LAHORE – “The National Industrial Policy 2011 – Implementation Framework” has recommended drastic changes in the state’s approach towards infrastructure and industry. The authors of the critical report have urged the complete overhaul of public sector enterprises, including PIA, Railways, NHA, Port & Shipping, Pakistan Steel Mills, State Engineering Corporation, Engineering Development Board, Small and Medium Enterprise Development Authority, and industrial sectors to induce greater competitiveness.
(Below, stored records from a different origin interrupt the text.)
-- ==== Sys2Proof/Laws/KeptLines.lean ====
section
/-! SUPPORT. What the operations of Lines.lean keep. -/

namespace Sys2Proof.Machine

variable {z s : State} {K F M L P C G : Prop}

theorem State.failLine_kept (h : Kept K F M L P C G z s) (line : Nat) (mac : Bool) : Kept K F M L P C G z (s.failLine line mac) := by
  unfold State.failLine
  repeat'
    first
    | (with_reducible assumption)
    | (with_reducible first | apply Kept.ite | apply State.modCoh_kept)
    | split
    | (intro t; intros; try dsimp only)

theorem State.mendLine_kept (h : Kept K F M L P C G z s) (line : Nat) : Kept K F M L P C G z (s.mendLine line) := by
  unfold State.mendLine
  repeat'
    first
    | (with_reducible assumption)
    | (with_reducible first | apply Kept.ite | apply State.modCoh_kept)
    | split
    | (intro t; intros; try dsimp only)

theorem State.poison_kept (h : Kept K F M L P C G z s) (a : Nat) : Kept K F M L P C G z (s.poison a) := by
  unfold State.poison
  repeat'
    first
    | (with_reducible assumption)
    | (with_reducible first | apply Kept.ite | apply State.modCoh_kept)
    | split
    | (intro t; intros; try dsimp only)

theorem State.toL3_kept (h : Kept K F M L P C G z s) (line : Nat) (dirty : Bool) : Kept K F M L P C G z (s.toL3 line dirty) := by
  unfold State.toL3
  repeat'
    first
    | (with_reducible assumption)
    | (extract_lets +onlyGivenNames x; first | (refine (fun hx : Kept K F M L P C G z x => ?_) ?_; clear_value x; rotate_left; subst x) | clear_value x)
    | (with_reducible first | apply State.mendLine_kept | apply State.modCoh_kept)
    | split
    | (intro t; intros; try dsimp only)

theorem State.dropL3_kept (h : Kept K F M L P C G z s) (line : Nat) : Kept K F M L P C G z (s.dropL3 line) := by
  unfold State.dropL3
  repeat'
    first
    | (with_reducible assumption)
    | (with_reducible apply State.modCoh_kept)
    | (intro t; intros; try dsimp only)

theorem State.l2Drop_kept (h : Kept K F M L P C G z s) (cl line : Nat) : Kept K F M L P C G z (s.l2Drop cl line) := by
  unfold State.l2Drop
  repeat'
    first
    | (with_reducible assumption)
    | (with_reducible apply State.modCoh_kept)
    | (intro t; intros; try dsimp only)

theorem State.dropAt_kept (h : Kept K F M L P C G z s) (cl line : Nat) : Kept K F M L P C G z (s.dropAt cl line) := by
  unfold State.dropAt
  repeat'
    first
    | (with_reducible assumption)
    | (extract_lets +onlyGivenNames x; clear_value x)
    | (with_reducible first | apply State.each_kept | apply State.l2Drop_kept | apply State.modCore_kept)
    | (intro t; intros; try dsimp only)

theorem State.dirMod_kept (h : Kept K F M L P C G z s) (line : Nat) (f : DirEntry → DirEntry) : Kept K F M L P C G z (s.dirMod line f) := by
  unfold State.dirMod
  repeat'
    first
    | (with_reducible assumption)
    | (extract_lets +onlyGivenNames x; clear_value x)
    | (with_reducible first | apply Kept.ite | apply State.modCoh_kept)
    | split
    | (intro t; intros; try dsimp only)

theorem State.clearPresence_kept (h : Kept K F M L P C G z s) (cl line : Nat) : Kept K F M L P C G z (s.clearPresence cl line) := by
  unfold State.clearPresence
  repeat'
    first
    | (with_reducible assumption)
    | (with_reducible apply State.dirMod_kept)
    | (intro t; intros; try dsimp only)

theorem State.dropOthers_kept (h : Kept K F M L P C G z s) (line : Nat) (keep : Option Nat) : Kept K F M L P C G z (s.dropOthers line keep) := by
  unfold State.dropOthers
  repeat'
    first
    | (with_reducible assumption)
    | (extract_lets +onlyGivenNames x; first | (refine (fun hx : Kept K F M L P C G z x => ?_) ?_; clear_value x; rotate_left; subst x) | clear_value x)
    | (with_reducible first | apply State.dirMod_kept | apply State.dropAt_kept | apply State.each_kept | apply State.modCoh_kept)
    | split
    | (intro t; intros; try dsimp only)

theorem State.invalidatingWrite_kept (h : Kept False F M L P C G z s) (a : Nat) (bs : List Byte) : Kept False F M L P C G z (s.invalidatingWrite a bs) := by
  unfold State.invalidatingWrite
  repeat'
    first
    | (with_reducible assumption)
    | (extract_lets +onlyGivenNames x; first | (refine (fun hx : Kept False F M L P C G z x => ?_) ?_; clear_value x; rotate_left; subst x) | clear_value x)
    | (with_reducible first | apply State.dropOthers_kept | apply State.each_kept | apply State.iff_kept | apply State.mendLine_kept | apply State.modCoh_kept | apply State.wrB_kept)
    | (intro t; intros; try dsimp only)

theorem State.setWb_kept (h : Kept K F M L P C G z s) (cl line : Nat) (on : Bool) : Kept K F M L P C G z (s.setWb cl line on) := by
  unfold State.setWb
  repeat'
    first
    | (with_reducible assumption)
    | (extract_lets +onlyGivenNames x; clear_value x)
    | (with_reducible first | apply Kept.ite | apply State.modCoh_kept)
    | split
    | (intro t; intros; try dsimp only)

theorem State.evictL2_kept (h : Kept K F M L P C G z s) (cl line : Nat) (st : LineState) : Kept K F M L P C G z (s.evictL2 cl line st) := by
  unfold State.evictL2
  repeat'
    first
    | (with_reducible assumption)
    | (extract_lets +onlyGivenNames x; first | (refine (fun hx : Kept K F M L P C G z x => ?_) ?_; clear_value x; rotate_left; subst x) | clear_value x)
    | (with_reducible first | apply Kept.ite | apply State.clearPresence_kept | apply State.dropAt_kept | apply State.iff_kept | apply State.modCoh_kept | apply State.setWb_kept | apply State.toL3_kept)
    | split
    | (intro t; intros; try dsimp only)

theorem State.fillL2_kept (h : Kept K F M L P C G z s) (cl line : Nat) (st : LineState) : Kept K F M L P C G z (s.fillL2 cl line st) := by
  unfold State.fillL2
  repeat'
    first
    | (with_reducible assumption)
    | (extract_lets +onlyGivenNames x; first | (refine (fun hx : Kept K F M L P C G z x => ?_) ?_; clear_value x; rotate_left; subst x) | clear_value x)
    | (with_reducible first | apply State.evictL2_kept | apply State.modCoh_kept)
    | split
    | (intro t; intros; try dsimp only)

theorem State.setL2_kept (h : Kept K F M L P C G z s) (cl line : Nat) (st : LineState) : Kept K F M L P C G z (s.setL2 cl line st) := by
  unfold State.setL2
  repeat'
    first
    | (with_reducible assumption)
    | (extract_lets +onlyGivenNames x; first | (refine (fun hx : Kept K F M L P C G z x => ?_) ?_; clear_value x; rotate_left; subst x) | clear_value x)
    | (with_reducible first | apply Kept.ite | apply State.each_kept | apply State.modCoh_kept | apply State.modCore_kept)
    | split
    | (intro t; intros; try dsimp only)

theorem State.dirPut_kept (h : Kept K F M L P C G z s) (line : Nat) (rt : Bool) (own : Option Nat) (unique : Bool) (presence : Nat) : Kept K F M L P C G z (s.dirPut line rt own unique presence) := by
  unfold State.dirPut
  repeat'
    first
    | (with_reducible assumption)
    | (extract_lets +onlyGivenNames x; first | (refine (fun hx : Kept K F M L P C G z x => ?_) ?_; clear_value x; rotate_left; subst x) | (refine (fun hx : Kept K F M L P C G z x.2 => ?_) ?_; clear_value x; rotate_left; subst x) | (refine (fun hx : ∀ t, Kept K F M L P C G z t → Kept K F M L P C G z (x t) => ?_) ?_; clear_value x; rotate_left; subst x) | (refine (fun hx : ∀ t a, Kept K F M L P C G z t → Kept K F M L P C G z (x t a) => ?_) ?_; clear_value x; rotate_left; subst x) | (refine (fun hx : ∀ a t, Kept K F M L P C G z t → Kept K F M L P C G z (x a t) => ?_) ?_; clear_value x; rotate_left; subst x) | (refine (fun hx : ∀ t a b d, Kept K F M L P C G z t → Kept K F M L P C G z (x t a b d) => ?_) ?_; clear_value x; rotate_left; subst x) | (refine (fun hx : ∀ a b, Kept K F M L P C G z (x a b) => ?_) ?_; clear_value x; rotate_left; subst x) | clear_value x)
    | (with_reducible first | apply Kept.ite_snd | apply Kept.ite | apply State.dropOthers_kept | apply State.iff_kept | apply State.modCoh_kept | apply State.toL3_kept | apply foldl_kept | apply foldl_pair_kept)
    | split
    | (intro t; intros; try dsimp only)
    | (with_reducible refine Kept.snd (by assumption) ?_)
    | (with_reducible refine OptKept.of (by assumption) ?_)
    | with_reducible apply_assumption

theorem State.ask_kept (h : Kept K F M L P C G z s) (c line : Nat) (rt : Bool) : Kept K F M L P C G z (s.ask c line rt).2 := by
  unfold State.ask
  repeat'
    first
    | (with_reducible assumption)
    | (extract_lets +onlyGivenNames x; clear_value x)
    | (with_reducible first | apply Kept.ite_snd | apply Kept.ite | apply State.modCoh_kept)
    | split
    | (intro t; intros; try dsimp only)
    | (with_reducible refine Kept.snd (by assumption) ?_)

theorem State.asked_kept (h : Kept K F M L P C G z s) (c line : Nat) : Kept K F M L P C G z (s.asked c line) := by
  unfold State.asked
  repeat'
    first
    | (with_reducible assumption)
    | (with_reducible first | apply Kept.ite | apply State.modCoh_kept)
    | split
    | (intro t; intros; try dsimp only)

theorem State.dropAsked_kept (h : Kept K F M L P C G z s) (c : Nat) : Kept K F M L P C G z (s.dropAsked c) := by
  unfold State.dropAsked
  repeat'
    first
    | (with_reducible assumption)
    | (extract_lets +onlyGivenNames x; clear_value x)
    | (with_reducible first | apply Kept.ite | apply State.modCoh_kept)
    | split
    | (intro t; intros; try dsimp only)

theorem State.fillL1I_kept (h : Kept K F M L P C G z s) (c line : Nat) : Kept K F M L P C G z (s.fillL1I c line) := by
  unfold State.fillL1I
  repeat'
    first
    | (with_reducible assumption)
    | (extract_lets +onlyGivenNames x; clear_value x)
    | (with_reducible first | apply State.drawn_kept | apply State.modCore_kept)
    | (intro t; intros; try dsimp only)

theorem State.fillL1D_kept (h : Kept K F M L P C G z s) (c line : Nat) (st : LineState) : Kept K F M L P C G z (s.fillL1D c line st) := by
  unfold State.fillL1D
  repeat'
    first
    | (with_reducible assumption)
    | (extract_lets +onlyGivenNames x; clear_value x)
    | (with_reducible first | apply Kept.ite | apply State.drawn_kept | apply State.modCore_kept)
    | split
    | (intro t; intros; try dsimp only)

theorem State.takeL2_kept (h : Kept K F M L P C G z s) (c line : Nat) (rt : Bool) (st : LineState) : Kept K F M L P C G z (s.takeL2 c line rt st) := by
  unfold State.takeL2
  repeat'
    first
    | (with_reducible assumption)
    | (extract_lets +onlyGivenNames x; first | (refine (fun hx : Kept K F M L P C G z x => ?_) ?_; clear_value x; rotate_left; subst x) | clear_value x)
    | (with_reducible first | apply Kept.ite | apply State.asked_kept | apply State.dirPut_kept | apply State.dropOthers_kept | apply State.fillL2_kept | apply State.iff_kept | apply State.toL3_kept)
    | split
    | (intro t; intros; try dsimp only)

theorem State.takeLine_kept (h : Kept K F M L P C G z s) (c line : Nat) (rt : Bool) (st : LineState) : Kept K F M L P C G z (s.takeLine c line rt st) := by
  unfold State.takeLine
  repeat'
    first
    | (with_reducible assumption)
    | (extract_lets +onlyGivenNames x; first | (refine (fun hx : Kept K F M L P C G z x => ?_) ?_; clear_value x; rotate_left; subst x) | clear_value x)
    | (with_reducible first | apply State.each_kept | apply State.fillL1D_kept | apply State.modCore_kept | apply State.takeL2_kept)
    | split
    | (intro t; intros; try dsimp only)

theorem State.shareL2_kept (h : Kept K F M L P C G z s) (cl line : Nat) (rt fetch : Bool) (own : Option Nat) : Kept K F M L P C G z (s.shareL2 cl line rt fetch own) := by
  unfold State.shareL2
  repeat'
    first
    | (with_reducible assumption)
    | (extract_lets +onlyGivenNames x; first | (refine (fun hx : Kept K F M L P C G z x => ?_) ?_; clear_value x; rotate_left; subst x) | clear_value x)
    | (with_reducible first | apply Kept.ite | apply State.dirPut_kept | apply State.each_kept | apply State.fillL2_kept | apply State.iff_kept | apply State.setL2_kept | apply State.toL3_kept)
    | split
    | (intro t; intros; try dsimp only)
    | (with_reducible refine OptKept.of (by assumption) ?_)

theorem State.shareL1_kept (h : Kept K F M L P C G z s) (c line : Nat) (fetch : Bool) : Kept K F M L P C G z (s.shareL1 c line fetch) := by
  unfold State.shareL1
  repeat'
    first
    | (with_reducible assumption)
    | (extract_lets +onlyGivenNames x; clear_value x)
    | (with_reducible first | apply Kept.ite | apply State.each_kept | apply State.fillL1D_kept | apply State.fillL1I_kept | apply State.modCore_kept)
    | split
    | (intro t; intros; try dsimp only)

theorem State.shareLine_kept (h : Kept K F M L P C G z s) (c line : Nat) (rt fetch : Bool) : Kept K F M L P C G z (s.shareLine c line rt fetch) := by
  unfold State.shareLine
  repeat'
    first
    | (with_reducible assumption)
    | (with_reducible first | apply State.asked_kept | apply State.shareL1_kept | apply State.shareL2_kept)

theorem State.promote_kept (h : Kept K F M L P C G z s) (c line : Nat) (fetch : Bool) : Kept K F M L P C G z (s.promote c line fetch) := by
  unfold State.promote
  repeat'
    first
    | (with_reducible assumption)
    | (extract_lets +onlyGivenNames x; first | (refine (fun hx : Kept K F M L P C G z x => ?_) ?_; clear_value x; rotate_left; subst x) | clear_value x)
    | (with_reducible first | apply Kept.ite | apply State.modCore_kept | apply State.shareL1_kept | apply State.shareL2_kept)
    | split
    | (intro t; intros; try dsimp only)

end Sys2Proof.Machine
end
The report has been prepared by the Ministry of Industry and Production (MoIP) which was authored by a three-member core team, including Professor Abid Burki, Professor Kamal Munir and Usman Khan along with Masud Akhtar, Dr Shaukat Hameed Khan and Tasneem Noorani. The draft of the National Industrial Policy 2011 – Implementation Framework made available to Pakistan Today reveals that the report has proposed several interventions in the aviation industry and particularly some which pertain to the national flag carrier.
The report suggests major restructuring in Pakistan International Airlines (PIA) to improve management and operational efficiency.
It recommends major effort in improving the operating environment by eliminating conflict of interests between regulator and operators. The report also advocates a cut in landing costs and fuel surcharges, competition among domestic and foreign carriers, improved airport management, cut in manpower and expansion of fleet to achieve the objectives of increased share and profitability of domestic carriers. Discussing the Pakistan Railways (PR), the draft paper suggests PR has to increase its share in both passenger and freight traffic.
It believes that to achieve competitiveness PR passenger traffic share should be increased from four percent to eight percent by 2015 and 20 percent by 2030. In addition, freight train should be increased from one to five trains daily and long-haul freight traffic share should be enhance from 10 to 30 percent in next five to twenty years. It also recommends halving the travel time by acquiring high speed rolling stock, engines and modern signaling system in the next five years.
National Industrial Policy 2011 – Implementation Framework also suggests policy inputs in port and shipping sector, including enhancement of ports’ efficiency, reduction in port charges by half to compete with rates at regional rivals, reinvigorate national shipping and freight lines, rebuild and add berths to accommodate larger ships up to 8,000TEU and for greatly increased containerisation. It advocates strengthening of speedy and automated customs clearance system and establishment of bulk cargo handling facilities by private sector for goods like coal, cement and LNG. It also stresses to activate the Gawadar Port facilities.
The draft paper recommends that the government should introduce professional management at Pakistan Steel Mills (PSM) and set targets for the white elephant. It proposes the establishment of two steel and metallurgy institutes in conjunction with the PSM, universities and a downstream industrial sector. It estimates that the total cost for overhauling the steel industry would be around Rs 85 billion, which should be spend in next 10 years. It proposes Pakistan Steel Mills production should be increased by five million tonnes by 2020.
In addition, the government should encourage further steel production with a goal of producing 12 million tonnes of steel indigenously by 2020. It also proposes development of local ores and their beneficiation. The draft paper also recommends Implementation of restructuring the National Highway Authority (NHA), implementation of the recommendations for the National Trade Corridor, incentives for fleet operations and warehousing by private sector, establishment of logistical parks and dry ports at major industrial and agriculture hubs.
It proposes creation of National Road Fund for road maintenance, road building and modernizing the trucking fleet, implementing the Auto and Trucking Policy (2007) regarding multiaxial trucks and compliance with Euro 2 and Euro 3 emission standards and the International Transport Carnet system. The draft paper estimates that reforming the logistics sector will incur expenditure of Rs 240 billion in the next ten to fifteen years. The report also underscores the need for foreign enterprises to be engaged in infrastructure (development /operation of ports, wharves, energy and traffic) projects with duration of over 15 years.
An incentive to be introduced will be five years of corporate income tax exemption from the profit-making year and 50 percent reduction for the next five years. While foreign-invested manufacturing enterprises may be given two years of corporate income tax exemption from the profit-making year and 50 percent reduction for the next three years and export-oriented enterprises at the expiry of tax exemption and reduction period, enjoy a reduced rate of 10 percent for income tax provided the export volume accounts for 70 percent of the total industrial output.